Content starts

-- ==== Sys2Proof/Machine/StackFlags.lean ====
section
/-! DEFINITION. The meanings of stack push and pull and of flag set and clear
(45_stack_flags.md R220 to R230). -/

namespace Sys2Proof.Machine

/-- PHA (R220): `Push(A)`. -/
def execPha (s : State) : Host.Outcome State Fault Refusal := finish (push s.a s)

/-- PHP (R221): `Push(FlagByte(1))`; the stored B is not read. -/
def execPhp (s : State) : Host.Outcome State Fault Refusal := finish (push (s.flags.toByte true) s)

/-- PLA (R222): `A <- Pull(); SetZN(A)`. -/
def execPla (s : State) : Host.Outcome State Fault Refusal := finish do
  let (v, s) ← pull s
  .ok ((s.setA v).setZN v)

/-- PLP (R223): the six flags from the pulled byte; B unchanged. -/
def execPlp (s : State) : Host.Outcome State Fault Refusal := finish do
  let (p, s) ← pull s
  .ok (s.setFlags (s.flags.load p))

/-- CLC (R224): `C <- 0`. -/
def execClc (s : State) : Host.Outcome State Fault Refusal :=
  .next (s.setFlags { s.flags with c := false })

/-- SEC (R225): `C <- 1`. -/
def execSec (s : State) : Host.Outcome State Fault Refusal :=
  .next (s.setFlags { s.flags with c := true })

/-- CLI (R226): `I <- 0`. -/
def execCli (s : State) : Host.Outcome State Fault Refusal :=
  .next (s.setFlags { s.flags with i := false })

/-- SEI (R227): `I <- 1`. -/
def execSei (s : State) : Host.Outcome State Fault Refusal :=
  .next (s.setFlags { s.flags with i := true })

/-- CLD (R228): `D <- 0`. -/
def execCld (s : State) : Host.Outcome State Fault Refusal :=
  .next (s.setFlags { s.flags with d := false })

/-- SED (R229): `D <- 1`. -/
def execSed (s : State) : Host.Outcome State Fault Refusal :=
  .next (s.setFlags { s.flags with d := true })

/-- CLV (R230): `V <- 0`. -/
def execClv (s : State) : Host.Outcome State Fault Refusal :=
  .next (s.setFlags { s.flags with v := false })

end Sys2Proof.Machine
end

Content ends

_To do_.
Every word of every entry must be returned as it appears.

_Result below_.
-- ==== Sys2Proof/Machine/StackFlags.lean ====
section
/-! DEFINITION. The meanings of stack push and pull and of flag set and clear
(45_stack_flags.md R220 to R230). -/

namespace Sys2Proof.Machine

/-- PHA (R220): `Push(A)`. -/
def execPha (s : State) : Host.Outcome State Fault Refusal := finish (push s.a s)

/-- PHP (R221): `Push(FlagByte(1))`; the stored B is not read. -/
def execPhp (s : State) : Host.Outcome State Fault Refusal := finish (push (s.flags.toByte true) s)

/-- PLA (R222): `A <- Pull(); SetZN(A)`. -/
def execPla (s : State) : Host.Outcome State Fault Refusal := finish do
  let (v, s) ← pull s
  .ok ((s.setA v).setZN v)

/-- PLP (R223): the six flags from the pulled byte; B unchanged. -/
def execPlp (s : State) : Host.Outcome State Fault Refusal := finish do
  let (p, s) ← pull s
  .ok (s.setFlags (s.flags.load p))

/-- CLC (R224): `C <- 0`. -/
def execClc (s : State) : Host.Outcome State Fault Refusal :=
  .next (s.setFlags { s.flags with c := false })

/-- SEC (R225): `C <- 1`. -/
def execSec (s : State) : Host.Outcome State Fault Refusal :=
  .next (s.setFlags { s.flags with c := true })

/-- CLI (R226): `I <- 0`. -/
def execCli (s : State) : Host.Outcome State Fault Refusal :=
  .next (s.setFlags { s.flags with i := false })

/-- SEI (R227): `I <- 1`. -/
def execSei (s : State) : Host.Outcome State Fault Refusal :=
  .next (s.setFlags { s.flags with i := true })

/-- CLD (R228): `D <- 0`. -/
def execCld (s : State) : Host.Outcome State Fault Refusal :=
  .next (s.setFlags { s.flags with d := false })

/-- SED (R229): `D <- 1`. -/
def execSed (s : State) : Host.Outcome State Fault Refusal :=
  .next (s.setFlags { s.flags with d := true })

/-- CLV (R230): `V <- 0`. -/
def execClv (s : State) : Host.Outcome State Fault Refusal :=
  .next (s.setFlags { s.flags with v := false })

end Sys2Proof.Machine
end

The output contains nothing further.